_Activity_
Print the records below word for word, beginning with the first line and ending once the line containing "(hfails : ∀" is printed.

_Data in this exercise_

/-- THE LAW OF FAILED LANES: a lane of a MEM instruction that fails whatever the machine is parks with its fault. -/
theorem memOp_met_failed {al : List (BitVec 6 × Nat)} (hal : aligned al) (hs : u.present s) {l : Nat} (hl : inMask (activeMask s u) l = true)
    (hmoves : ∀ r seq k, Unmoved u r (f r u seq k (stage s u o k)).1) {code sub : Nat} (hc : code < 256) (hb : sub < 256) {ea : BitVec 64}
    (hfails : ∀ r seq, (f r u seq l (stage s u o l)).2 = .error ((code, sub), ea)) :
    met (memOp al o slots scope release atomic f u s) u l (.parked u.e.place code sub) := by
  rw [memOp_of_aligned o slots scope release atomic f s u hal]
  have hturn : ∀ r k, Unmoved u r (memTurn o slots f s u r k).1 := fun r k => by
    have h := hmoves r (sqAt s u.wg u.sq).seq k
    unfold memTurn
    generalize f r u (sqAt s u.wg u.sq).seq k (stage s u o k) = y at h
    rcases y with ⟨t, e | x⟩ <;> exact h
  have hfail : ∀ r, (memTurn o slots f s u r l).2 = .error (laneFault (code, sub) ea (stagedWords o (stage s u o l) slots)) := fun r => by
    have h := hfails r (sqAt s u.wg u.sq).seq
    unfold memTurn
    generalize f r u (sqAt s u.wg u.sq).seq l (stage s u o l) = y at h
    obtain ⟨t, _⟩ := y
    obtain rfl := h
    rfl
  obtain ⟨hpassed, hfailed⟩ := eachLane_lanes (f := memTurn o slots f s u)
    (if activeMask s u = 0 then s else modSq s u.wg u.sq (fun sq => { sq with seq := (sqAt s u.wg u.sq).seq + 1 })) (activeMask s u)
  have hchecked : Unmoved u s (memChecked o slots f s u).1 := by
    refine eachLane_keeps (Unmoved u s) (fun r k hr => hr.trans (hturn r k)) _ _ ?_
    split
    · exact .refl u s
    · exact unmoved_modSq s u _ (fun _ => ⟨rfl, rfl, rfl, rfl, rfl⟩)
  refine keepsFates_memWaits u (fun p h => inMask_of_active (hpassed p h)) _ l _ ?_
  exact parkFailed_met_failed s _ u _ hfailed ((unmoved_memQueued scope release atomic s u _).present (hchecked.present hs))
    (i := laneFault (code, sub) ea (stagedWords o (stage s u o l) slots)) ⟨hc, hb, by simp [laneFault, faultInfo], by simp [laneFault, faultInfo]⟩
    (mem_eachLane_of_fails hfail _ _ hl)

end MemOp

/-! Misaligned addresses (R197, R198). -/

theorem laneAccess_of_misaligned (s : State) (w : Nat) {va : BitVec 64} (n : Nat) {al : Nat} (k : Access) (ord : Acc → Option Nat) (reads mx : Bool)
    (h : va.toNat % al ≠ 0) : laneAccess s w va n al k ord reads mx = (s, .error (0x12, 0)) := if_pos h

theorem laneAddr_stage {s : State} {u : Bundle} {o : Opnds} {a : BitVec 6} (ho : o.a = some (own a 2)) (hr : u.e.replay = []) (c : BitVec 10)
    (size l : Nat) : laneAddr (w64 (stage s u o l).a) c size = srcPair s u a 0 l + c.signExtend 64 * BitVec.ofNat 64 size := by
  rw [laneAddr, stage, hr, List.find?_nil, ho]
  exact congrArg (· + _) (w64_readReg s u a 0 l)

section Misaligned

variable {s : State} {u : Bundle} {d a : BitVec 6} {c : BitVec 10} {size l : Nat} (hs : u.present s) (hal : aligned [(a, 2), (d, regWords size)])
  (hl : inMask (activeMask s u) l = true) (hr : u.e.replay = [])
  (hodd : (srcPair s u a 0 l + c.signExtend 64 * BitVec.ofNat 64 size).toNat % size ≠ 0)

include hs hal hl hr hodd

theorem loadOp_met_misaligned (fmt : LoadFmt) : met (loadOp size fmt d a c false false u s) u l (.parked u.e.place 0x12 0) := by
  unfold loadOp
  refine memOp_met_failed (ea := laneAddr (w64 (stage s u { a := some (own a 2) } l).a) c size) hal hs hl (fun r seq k => ?_) (by decide) (by decide)
    (fun r seq => ?_)
  · have h := laneAccess_checked r u.wg (laneAddr (w64 (stage s u { a := some (own a 2) } k).a) c size) size size .load detRemote true true
    dsimp only
    generalize laneAccess r u.wg _ size size .load detRemote true true = y at h
    rcases y with ⟨t, e | p⟩
    · exact unmoved_checked u h
    · exact (unmoved_checked u h).trans (unmoved_startLoad ..)
  · dsimp only
    rw [laneAccess_of_misaligned _ _ _ _ _ _ _ (by rwa [laneAddr_stage rfl hr])]

theorem storeOp_met_misaligned : met (storeOp size d a c 0 false u s) u l (.parked u.e.place 0x12 0) := by
  unfold storeOp
  refine memOp_met_failed (ea := laneAddr (w64 (stage s u { d := some (own d (regWords size)), a := some (own a 2) } l).a) c size) hal hs hl
    (fun r seq k => ?_) (by decide) (by decide) (fun r seq => ?_)
  · have h := laneAccess_checked r u.wg (laneAddr (w64 (stage s u { d := some (own d (regWords size)), a := some (own a 2) } k).a) c size) size size .store
      detRemote false true
    dsimp only
    generalize laneAccess r u.wg _ size size .store detRemote false true = y at h
    rcases y with ⟨t, e | p⟩
    · exact unmoved_checked u h
    · dsimp only
      split
      · exact (unmoved_checked u h).trans (unmoved_modSq _ u _ (fun _ => ⟨rfl, rfl, rfl, rfl, rfl⟩))
      · exact unmoved_checked u h
  · dsimp only
    rw [laneAccess_of_misaligned _ _ _ _ _ _ _ (by rwa [laneAddr_stage rfl hr])]

end Misaligned

theorem exec_met_misaligned {i : Instr} {f : Bundle → State → State} (hi : ∀ s, exec i s = withBundle s f) {s : State} {u : Bundle} (h : Issuing s u)
    {l : Nat} {F : Fate} (hf : met (f u s.handed) u l F) : ∃ t, exec i s = .next t ∧ met t u l F :=
  ⟨_, (hi s).trans (withBundle_handed h f), hf⟩

theorem misaligned_parks {i : Instr} {d a : BitVec 6} {o : BitVec 10} {size : Nat}
    (hi : (i, size) ∈ [(Instr.ldB16 d a o, 2), (.ldI16 d a o, 2), (.ldB32 d a o, 4), (.ldB64 d a o, 8), (.ldB128 d a o, 16), (.stB16 d a o, 2),
      (.stB32 d a o, 4), (.stB64 d a o, 8), (.stB128 d a o, 16)])
    {s : State} {u : Bundle} {l : Nat} (h : Issuing s u) (hal : aligned [(a, 2), (d, regWords size)]) (hl : inMask (activeMask s u) l = true)
    (hr : u.e.replay = []) (hodd : (srcPair s u a 0 l + o.signExtend 64 * BitVec.ofNat 64 size).toNat % size ≠ 0) :
    ∃ t, exec i s = .next t ∧ met t u l (.parked u.e.place 0x12 0) := by
  simp only [List.mem_cons, Prod.mk.injEq, List.not_mem_nil, or_false] at hi
  have hload := loadOp_met_misaligned (s := s.handed) h.handed hal hl hr hodd
  have hstore := storeOp_met_misaligned (s := s.handed) h.handed hal hl hr hodd
  obtain ⟨rfl, rfl⟩ | ⟨rfl, rfl⟩ | ⟨rfl, rfl⟩ | ⟨rfl, rfl⟩ | ⟨rfl, rfl⟩ | hi := hi
  · exact exec_met_misaligned (fun _ => rfl) h (hload .zext)
  · exact exec_met_misaligned (fun _ => rfl) h (hload .sext)
  · exact exec_met_misaligned (fun _ => rfl) h (hload .zext)
  · exact exec_met_misaligned (fun _ => rfl) h (hload .zext)
  · exact exec_met_misaligned (fun _ => rfl) h (hload .zext)
  · obtain ⟨rfl, rfl⟩ | ⟨rfl, rfl⟩ | ⟨rfl, rfl⟩ | ⟨rfl, rfl⟩ := hi
    all_goals exact exec_met_misaligned (fun _ => rfl) h hstore

/-! Declarations (R98). -/

theorem declare_faults {k : BitVec 4} {a : BitVec 6} {pre : State → Bundle → Prop} (sub : Nat) (hsub : sub < 256)
    (hfault : ∀ s u, pre s u → activeMask s u ≠ 0
      ∧ declareFault (wgAt s u.wg).aligned false (squadOf s u) k.toNat (signerWord s u a) = some (faultInfo 0x08 sub)) :
    doesAlone (.convDecl k a) pre (fun s _ => s) (fun s u l => activeFate (.parked u.e.place 0x08 sub) s u l) := by
  refine doesAlone_of_ownFault 0x08 sub (by decide) hsub (fun s u h hp => ?_)
  obtain ⟨hg, hf⟩ := hfault s u hp
  exact (exec_declare (fun _ => rfl) h).trans (congrArg _ (onceOp_of_faults (s := s.handed) hg hf))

_Exercise output_
/-- THE LAW OF FAILED LANES: a lane of a MEM instruction that fails whatever the machine is parks with its fault. -/
theorem memOp_met_failed {al : List (BitVec 6 × Nat)} (hal : aligned al) (hs : u.present s) {l : Nat} (hl : inMask (activeMask s u) l = true)
    (hmoves : ∀ r seq k, Unmoved u r (f r u seq k (stage s u o k)).1) {code sub : Nat} (hc : code < 256) (hb : sub < 256) {ea : BitVec 64}
    (hfails : ∀ r seq, (f r u seq l (stage s u o l)).2 = .error ((code, sub), ea)) :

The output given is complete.